OUR SUCCESS HAS BEEN BUILT UPON SIGNIFICANT AND PROFITABLE GROWTH, AND WE MAY
NOT BE ABLE TO SUSTAIN OUR PROFITABLE GROWTH OR OUR RATE OF GROWTH OR BE ABLE TO
SUPPORT OUR GROWTH, ANY OF WHICH EVENTS WILL ADVERSELY AFFECT OUR PROFITS AND
RESULTS OF OPERATIONS.

         We have experienced significant growth from $606.8 million in total
assets and $534.8 million in total deposits at December 31, 2004 to $1.14
billion in total assets and $1.02 billion in total deposits at September 30,
2006. We expect to continue to experience growth in assets, deposits and scale
of operations. However, we do expect our levels of construction lending to taper
off and intend to replace this business by increasing our commercial and
industrial ("C&I") loan portfolios. If the margins in C&I business are less than
with construction lending, if our growth declines or if we do not manage our
growth effectively, we will become less profitable, which will adversely affect
our business and prospects.

         Our growth also subjects us to increased capital and operating needs.
We must continue to recruit experienced individuals who have the skills and
experience to manage our growing business lines but may have no prior history
with us. Our historical growth has caused us to update our policies and
procedures in response to this growth, and our plans for continued growth will
continue to place a significant strain on our personnel, systems and resources.
We cannot guarantee that our policies will be adequate or that we will be able
to recruit and train qualified individuals to implement our business strategy in
a timely, cost effective and efficient manner.

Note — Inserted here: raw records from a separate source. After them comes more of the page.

-- ==== Sys2Proof/Laws/Operands.lean ====
section
/-! SUPPORT. The stack as RAM, the pointers in page zero, what resolving can do, and the one inversion lemma of the common step. -/

namespace Sys2Proof.Machine

/-! ### Page zero and page one are RAM -/

/-- A zero-page address reaches the RAM cell of its number (R40, R43). -/
theorem target_zext16 (s : State) (p : Byte) : s.target (zext16 p) = .ram p.toNat := by
  have h : p.toNat < 256 := p.isLt
  have h1 : zext16 p ≤ 0x1FFF#16 := by
    rw [BitVec.le_def]; simp [zext16]; omega
  have h2 : (zext16 p &&& 0x07FF#16).toNat = p.toNat := by
    simp only [zext16, BitVec.toNat_and, BitVec.toNat_setWidth, BitVec.toNat_ofNat]
    rw [show (0x07FF % 2 ^ 16 : Nat) = 2 ^ 11 - 1 from rfl, Nat.and_two_pow_sub_one_eq_mod]
    omega
  simp [State.target, busDecode, h1, h2]

theorem stackAddr_toNat (p : Byte) : (stackAddr p).toNat = 0x100 + p.toNat := by
  have h : p.toNat < 256 := p.isLt
  simp [stackAddr, zext16, BitVec.toNat_add]; omega

/-- A stack address reaches RAM cell 0x100 + SP (R57, R60). -/
theorem target_stackAddr (s : State) (p : Byte) : s.target (stackAddr p) = .ram (0x100 + p.toNat) := by
  have h : p.toNat < 256 := p.isLt
  have h1 : stackAddr p ≤ 0x1FFF#16 := by
    rw [BitVec.le_def, stackAddr_toNat]; simp; omega
  have h2 : (stackAddr p &&& 0x07FF#16).toNat = 0x100 + p.toNat := by
    rw [BitVec.toNat_and, stackAddr_toNat, BitVec.toNat_ofNat,
      show (0x07FF % 2 ^ 16 : Nat) = 2 ^ 11 - 1 from rfl, Nat.and_two_pow_sub_one_eq_mod]
    omega
  simp [State.target, busDecode, h1, h2]

/-- A push never faults (R60). -/
theorem push_eq (v : Byte) (s : State) :
    push v s = .ok ((), (s.setRam (0x100 + s.sp.toNat) v).setSP (s.sp - 1)) := by
  simp [push, memWrite, target_stackAddr]

/-- A pull never faults (R60). -/
theorem pull_eq (s : State) : pull s = .ok (s.ram.get (0x100 + (s.sp + 1).toNat), s.setSP (s.sp + 1)) := by
  simp [pull, memRead, target_stackAddr]

theorem push16_eq (w : Word) (s : State) :
    push16 w s = .ok ((), ((((s.setRam (0x100 + s.sp.toNat) (hiByte w)).setSP (s.sp - 1)).setRam
      (0x100 + (s.sp - 1).toNat) (loByte w)).setSP (s.sp - 1 - 1))) := by
  simp [push16, push_eq]

theorem pull16_eq (s : State) :
    pull16 s = .ok (cat (s.ram.get (0x100 + (s.sp + 1 + 1).toNat)) (s.ram.get (0x100 + (s.sp + 1).toNat)),
      (s.setSP (s.sp + 1)).setSP (s.sp + 1 + 1)) := by
  simp [pull16, pull_eq]

/-- A pointer in page zero is read from RAM and never faults (R52, R105). -/
theorem read16ZP_eq (p : Byte) (s : State) :
    read16ZP p s = .ok (cat (s.ram.get (p + 1).toNat) (s.ram.get p.toNat), s) := by
  simp [read16ZP, readPair, memRead, target_zext16]

/-! ### Reads of pairs and resolving -/

theorem State.withLog_withLog (s : State) (l l' : List PpuEvent) : (s.withLog l).withLog l' = s.withLog l' := rfl

theorem readPair_state {lo hi : Word} {s t : State} {w : Word} (h : readPair lo hi s = .ok (w, t)) :
    t = s.withLog t.ppuLog := by
  simp only [readPair, andThen_eq_ok, Except.ok.injEq, Prod.mk.injEq] at h
  obtain ⟨l, s1, h1, h', s2, h2, -, rfl⟩ := h
  rw [memRead_state h2, memRead_state h1]; rfl

/-- A read of a pair that completes does not look at PC. -/
theorem readPair_setPC {lo hi : Word} {s t : State} {v : Word} (w : Word) (h : readPair lo hi s = .ok (v, t)) :
    readPair lo hi (s.setPC w) = .ok (v, t.setPC w) := by
  simp only [readPair, andThen_eq_ok, Except.ok.injEq, Prod.mk.injEq] at h
  obtain ⟨l, s1, h1, u, s2, h2, rfl, rfl⟩ := h
  simp only [readPair, memRead_setPC w h1, andThen_ok, memRead_setPC w h2]

/-- A read of a pair fails as its first read does, or as its second does after it (R55). -/
theorem readPair_fails {lo hi : Word} {s : State} {k : FaultKind} : Fails (readPair lo hi s) k ↔
    Fails (memRead lo s) k ∨ ∃ l s1, memRead lo s = .ok (l, s1) ∧ Fails (memRead hi s1) k := by
  simp only [readPair, andThen_fails, fails_ok, and_false, exists_false, or_false]

/-- Whether a read of a pair fails does not depend on PC. -/
theorem readPair_setPC_fails {lo hi : Word} {s : State} {w : Word} {k : FaultKind} (h : Fails (readPair lo hi s) k) :
    Fails (readPair lo hi (s.setPC w)) k := by
  rw [readPair_fails] at h ⊢
  rcases h with h | ⟨l, s1, h1, h⟩
  · exact .inl (memRead_setPC_fails.mpr h)
  · exact .inr ⟨l, _, memRead_setPC w h1, memRead_setPC_fails.mpr h⟩

/-- Resolving changes at most the record of PPU accesses (R90, R105). -/
theorem resolve_state {o : Operand} {s t : State} {r : Resolved} (h : resolve o s = .ok (r, t)) :
    t = s.withLog t.ppuLog := by
  cases o <;> simp only [resolve, andThen_eq_ok, Except.ok.injEq, Prod.mk.injEq] at h
  case ind a => obtain ⟨w, s1, h1, -, rfl⟩ := h; exact readPair_state h1
  case indx nn => obtain ⟨w, s1, h1, -, rfl⟩ := h; exact readPair_state h1
  case indy nn => obtain ⟨w, s1, h1, -, rfl⟩ := h; exact readPair_state h1
  all_goals obtain ⟨-, rfl⟩ := h; rfl

/-- Resolving fails only in a pointer read (R105). -/
theorem resolve_fails {o : Operand} {s : State} {k : FaultKind} (h : Fails (resolve o s) k) :
    ∃ a s1, Fails (memRead a s1) k := by
  cases o <;> simp only [resolve, andThen_fails, fails_ok, and_false, exists_false, or_false] at h
  all_goals
    simp only [read16Bug, read16ZP, readPair_fails] at h
    rcases h with h | ⟨_, _, _, h⟩ <;> exact ⟨_, _, h⟩

/-! ### The common step -/

/-- Everything a step that completes does after the fetch (R110, R114 to R117). -/
theorem execute_eq_next {i : Instr} {body : Body} {s t : State} :
    execute i body s = .next t ↔ ∃ r s1 extra s2, resolve i.row.operand (s.pastOperand i) = .ok (r, s1) ∧
      body r.target s1 = .ok (extra, s2) ∧ t = s2.credit (Instr.cost i r.crossed extra) := by
  have key : execute i body s = .next t ↔ runBody i body s = .ok ((), t) := by
    unfold execute finish
    rcases runBody i body s with e | ⟨u, s'⟩ <;> simp
  rw [key]
  simp only [runBody, andThen_eq_ok, Except.ok.injEq, Prod.mk.injEq, true_and]
  constructor
  · rintro ⟨r, s1, h1, n, s2, h2, rfl⟩; exact ⟨r, s1, n, s2, h1, h2, rfl⟩
  · rintro ⟨r, s1, n, s2, h1, h2, rfl⟩; exact ⟨r, s1, h1, n, s2, h2, rfl⟩

/-- A step faults in its pointer reads or in its body, with that fault (R262 d). -/
theorem execute_eq_fault {i : Instr} {body : Body} {s : State} {e : Fault} :
    execute i body s = .fault e ↔ resolve i.row.operand (s.pastOperand i) = .error e ∨
      ∃ r s1, resolve i.row.operand (s.pastOperand i) = .ok (r, s1) ∧ body r.target s1 = .error e := by
  have key : execute i body s = .fault e ↔ runBody i body s = .error e := by
    unfold execute finish
    rcases runBody i body s with e' | ⟨u, s'⟩ <;> simp
  rw [key]
  simp only [runBody, andThen_eq_error, reduceCtorEq, and_false, exists_false, or_false]

/-- The same by kind alone. -/
theorem execute_stops {i : Instr} {body : Body} {s : State} {k : FaultKind} :
    Stops (execute i body s) k ↔ Fails (resolve i.row.operand (s.pastOperand i)) k ∨
      ∃ r s1, resolve i.row.operand (s.pastOperand i) = .ok (r, s1) ∧ Fails (body r.target s1) k := by
  simp only [Stops, Fails, execute_eq_fault, exists_or]
  refine or_congr_right ⟨?_, ?_⟩
  · rintro ⟨l, r, s1, h1, h2⟩; exact ⟨r, s1, h1, l, h2⟩
  · rintro ⟨r, s1, h1, l, h2⟩; exact ⟨l, r, s1, h1, h2⟩

/-- A step never refuses. -/
theorem execute_ne_refused (i : Instr) (body : Body) (s : State) (r : Refusal) : execute i body s ≠ .refused r := by
  unfold execute finish
  split <;> simp

end Sys2Proof.Machine
end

OUR RECENT OPERATING RESULTS MAY NOT BE INDICATIVE OF OUR FUTURE OPERATING
RESULTS.

         We may not be able to sustain our growth. Various factors, such as our
increased size, economic conditions, decreased construction and SBA loan demand,
governmental, regulatory and legislative considerations, competition and any
decrease in our ability to find and retain people that can make our
community-focused operating model successful, may impede our ability to expand
our market presence. If we experience a significant decrease in our growth rate,
our results of operations and financial condition may be adversely affected.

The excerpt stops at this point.